Il faut bien sûr faire la part de la propagande. Mais il est
certain qu’il y a une part de vérité: cela
indique, d’une part, que tous les signataires sur des
formulaires d’extrême droite ne peuvent être
assimilés à ce courant, mais aussi, plus important, que
ce référendum, vu la position de la large majorité
de la gauche organisée, a permis à l’extrême
droite de se profiler sur le terrain social de la gauche. Cela ne
fait que souligner la responsabilité de ces organisations.
Et maintenant ?
Une campagne de longue haleine
Si le référendum
avait été un coup de bluff, le dépôt des
signatures en aurait sifflé la fin. Mais tel n’est pas
le cas. Le référendum n’est pour nous que la première
phase d’une longue campagne, la deuxième phase préparant
la votation du 25 septembre, et la troisième, après un
NON, visant à obtenir une renégociation, avec les
autorités suisses, de vraies mesures d’accompagnement
(voir communiqué MPS-BFS - Alliance de gauche).
Un débat
inévitable. Y participer du côté des patrons ? ou
du côté des salarié·e·s ?
Dès la décision
du Parlement, il était certain que le débat et le vote
sur la (pseudo) libre circulation et les (soi-disant) mesures
d’accompagnement aurait lieu (quand l’extrême
droite a-t-elle pour la dernière fois raté un
référendum ?). Dès lors, la question ne
pouvait pas être « d’aider ou de ne pas aider
Blocher », comme a feint de le croire la plus grande
partie de la gauche. L’enjeu était de tout faire pour
modifier les axes et le déroulement d’un débat
inévitable et d’empêcher qu’il se résume
à un face à face entre d’une part le soi-disant
« bloc ouvert » allant « d’A
gauche toute » à Peter Hasler patron des patrons en
passant par les directions syndicales, socialistes et vertes, et
d’autre part l’UDC. Celle-ci aurait alors pu apparaître
comme seul défenseur des salarié·e·s qui,
dans la réalité, vivent et vivront les effets du
dumping salarial et social. Que des enquêtes de circonstance
(voir sur ce site la critique de l'enquête du Seco)
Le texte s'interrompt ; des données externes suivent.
-- ==== Sys2Proof/Laws/Lzd.lean ====
section
/-! SUPPORT. What the decompressor's operations can do, said once: emitting, adding, forming a string, and the bit buffer. -/

namespace Sys2Proof.Machine

/-! ### Emitting and adding (R164, R165) -/

theorem lzdEmit_emitted (str : List Byte) (s : State) : Emitted str s (lzdEmit str s) := by
  have hl : (str.take (emitCount str s)).length = emitCount str s := by
    rw [List.length_take, emitCount]; omega
  refine ⟨rfl, fun k hk => ?_, fun a ha => ?_⟩
  · rw [lzdEmit_fb, Memory.read_writeList, hl, if_pos (by omega), Nat.add_sub_cancel_left, List.getElem?_take_of_lt hk]
  · rw [lzdEmit_fb, Memory.read_writeList, hl, if_neg (by omega)]

/-- `LZD.ADD` in its two outcomes: an entry, or nothing at all. -/
theorem lzdAdd_cases (k : Byte) (s : State) :
    (∃ p, s.lzd.prev = some p ∧ s.lzd.next < 4096 ∧ lzdAdd k s = { s with
      dict := Memory.write s.dict s.lzd.next { pre := p, suf := k }
      lzd := { s.lzd with
        next := s.lzd.next + 1
        cw := if s.lzd.next + 1 = 2 ^ s.lzd.cw ∧ s.lzd.cw < 12 then s.lzd.cw + 1 else s.lzd.cw } }) ∨
    ((s.lzd.prev = none ∨ 4096 ≤ s.lzd.next) ∧ lzdAdd k s = s) := by
  unfold lzdAdd
  cases hp : s.lzd.prev with
  | none => exact .inr ⟨.inl rfl, rfl⟩
  | some p =>
    by_cases hn : s.lzd.next < 4096
    · exact .inl ⟨p, rfl, hn, by simp [hn]⟩
    · exact .inr ⟨.inr (by omega), by simp [hn]⟩

theorem lzdAdd_extended (k : Byte) (s : State) : Extended k s (lzdAdd k s) := by
  unfold Extended
  rcases lzdAdd_cases k s with ⟨p, hp, hn, e⟩ | ⟨hp, e⟩ <;> rw [e]
  · rw [hp]
    simp only [hn, if_true]
    refine ⟨Memory.read_write_same _ _ _, fun a ha => Memory.read_write_other _ _ ha, ?_⟩; simp
  · split
    · exact ⟨rfl, rfl, rfl⟩
    · rename_i hq
      rcases hp with hp | hp
      · rw [hp] at hq; cases hq
      · rw [if_neg (by omega)]; exact ⟨rfl, rfl, rfl⟩

/-- `LZD.ADD` touches `DICT`, `next` and `cw` only. -/
theorem lzdAdd_frame (k : Byte) (s : State) : lzdAdd k s = { s with
    dict := (lzdAdd k s).dict, lzd := { s.lzd with next := (lzdAdd k s).lzd.next, cw := (lzdAdd k s).lzd.cw } } := by
  rcases lzdAdd_cases k s with ⟨p, hp, hn, e⟩ | ⟨hp, e⟩ <;> rw [e]

/-- What the three data classes leave: the string in `FB`, the entry in `DICT`, the code in `prev`, and nothing else. -/
theorem lzdPut_spec (str : List Byte) (first : Byte) (code : Code) (s : State) :
    Emitted str s (lzdPut str first code s) ∧ Extended first s (lzdPut str first code s) ∧
      DataFrame code s (lzdPut str first code s) := by
  have ha : lzdPut str first code s = setPrev code { lzdEmit str s with
      dict := (lzdAdd first (lzdEmit str s)).dict
      lzd := { (lzdEmit str s).lzd with
        next := (lzdAdd first (lzdEmit str s)).lzd.next, cw := (lzdAdd first (lzdEmit str s)).lzd.cw } } := by
    rw [lzdPut]
    conv_lhs => rw [lzdAdd_frame]
  have he := lzdEmit_emitted str s
  have hx : Extended first s (lzdAdd first (lzdEmit str s)) := lzdAdd_extended first (lzdEmit str s)
  refine ⟨?_, ?_, ?_⟩
  · rw [ha]; exact he
  · rw [ha]; exact hx
  · unfold DataFrame; rw [ha]; rfl

/-! ### Strings (R158) -/

/-- More fuel gives the same string. -/
theorem strAux_succ {s : State} {k : Nat} {c : Code} {bs : List Byte} (h : strAux s k c = some bs) :
    strAux s (k + 1) c = some bs := by
  induction k generalizing c bs with
  | zero => cases h
  | succ k ih =>
    rw [strAux] at h ⊢
    split_ifs at h ⊢ with hc
    · exact h
    · cases hd : dictCell s c.toNat with
      | none => rw [hd] at h; cases h
      | some e =>
        rw [hd] at h
        simp only [Option.map_eq_some_iff] at h ⊢
        obtain ⟨p, hp, hb⟩ := h
        exact ⟨p, ih hp, hb⟩

theorem strAux_mono {s : State} {k m : Nat} {c : Code} {bs : List Byte} (h : strAux s k c = some bs) (hm : k ≤ m) :
    strAux s m c = some bs := by
  induction m with
  | zero => rwa [Nat.le_zero.1 hm] at h
  | succ m ih =>
    rcases Nat.lt_or_ge m k with hk | hk
    · rwa [show m + 1 = k by omega]
    · exact strAux_succ (ih hk)

/-- The string of a code depends on `clear` and on the cells the code's chain goes through. -/
theorem strAux_congr {s t : State} (hc : t.lzd.clear = s.lzd.clear) {k : Nat} {c : Code} {bs : List Byte}
    (hd : ∀ a e, dictCell s a = some e → dictCell t a = some e) (h : strAux s k c = some bs) : strAux t k c = some bs := by
  induction k generalizing c bs with
  | zero => cases h
  | succ k ih =>
    rw [strAux] at h ⊢
    rw [hc]
    split_ifs at h ⊢ with hl
    · exact h
    · cases hd' : dictCell s c.toNat with
      | none => rw [hd'] at h; cases h
      | some e =>
        rw [hd'] at h
        simp only [hd _ _ hd', Option.map_eq_some_iff] at h ⊢
        obtain ⟨p, hp, hb⟩ := h
        exact ⟨p, ih hp, hb⟩

/-! ### The bit buffer (R156) -/

theorem or_shiftLeft_eq (a b n : Nat) (h : a < 2 ^ n) : a ||| (b <<< n) = a + 2 ^ n * b := by
  rw [Nat.or_comm, ← Nat.shiftLeft_add_eq_or_of_lt h, Nat.shiftLeft_eq]; ring

/-- A byte pushed above the bits held: the buffer's value and bound. -/
theorem pushByte_bitbuf {b : Byte} {s : State} (h : s.lzd.bitbuf < 2 ^ s.lzd.bitcnt) :
    (pushByte b s).lzd.bitbuf = s.lzd.bitbuf + 2 ^ s.lzd.bitcnt * b.toNat ∧
      (pushByte b s).lzd.bitbuf < 2 ^ (pushByte b s).lzd.bitcnt := by
  have e : (pushByte b s).lzd.bitbuf = s.lzd.bitbuf + 2 ^ s.lzd.bitcnt * b.toNat := by
    rw [pushByte_lzd]; exact or_shiftLeft_eq _ _ _ h
  refine ⟨e, ?_⟩
  rw [e, pushByte_lzd]
  show s.lzd.bitbuf + 2 ^ s.lzd.bitcnt * b.toNat < 2 ^ (s.lzd.bitcnt + 8)
  rw [Nat.pow_add]
  have hb : b.toNat < 256 := b.isLt
  have h1 : 2 ^ s.lzd.bitcnt * b.toNat + 2 ^ s.lzd.bitcnt ≤ 2 ^ s.lzd.bitcnt * 2 ^ 8 := by
    rw [← Nat.mul_succ]; exact Nat.mul_le_mul_left _ (by omega)
  omega

/-- A code taken off the buffer: the code below, the rest above. -/
theorem dropCode_bitbuf {s : State} (hc : s.lzd.cw ≤ 12) (hn : s.lzd.cw ≤ s.lzd.bitcnt)
    (h : s.lzd.bitbuf < 2 ^ s.lzd.bitcnt) :
    s.lzd.bitbuf = (codeInBuf s).toNat + 2 ^ s.lzd.cw * (dropCode s).lzd.bitbuf ∧
      (dropCode s).lzd.bitbuf < 2 ^ (dropCode s).lzd.bitcnt ∧ (codeInBuf s).toNat < 2 ^ s.lzd.cw := by
  have hp : 2 ^ s.lzd.cw ≤ 2 ^ 12 := Nat.pow_le_pow_right (by omega) hc
  have hm : s.lzd.bitbuf % 2 ^ s.lzd.cw < 2 ^ s.lzd.cw := Nat.mod_lt _ (Nat.two_pow_pos _)
  have e : (codeInBuf s).toNat = s.lzd.bitbuf % 2 ^ s.lzd.cw := by
    rw [codeInBuf, BitVec.toNat_ofNat, Nat.mod_eq_of_lt (by omega)]
  rw [e, dropCode_lzd]
  simp only [Nat.shiftRight_eq_div_pow]
  refine ⟨(Nat.mod_add_div _ _).symm, ?_, hm⟩
  rw [Nat.div_lt_iff_lt_mul (Nat.two_pow_pos _), ← Nat.pow_add, Nat.sub_add_cancel hn]
  exact h

end Sys2Proof.Machine
end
les nient, que des fonctionnaires syndicaux dans leurs bureaux
bernois refusent de les enregistrer, ne changera rien aux faits.
Ces faits, ces cas de dumping au profit des patrons, nous les
recueillerons, les recenserons, les présenterons avec leur
arrière-plan, dans une vraie campagne de gauche, massive, pour
une libre circulation acompagnée de droits sociaux et
syndicaux renforcés. Pas de bluff, mais de l’opiniâtreté
et de la conviction dans la défense de toutes celles et tous
ceux qui travaillent et travailleront en Suisse.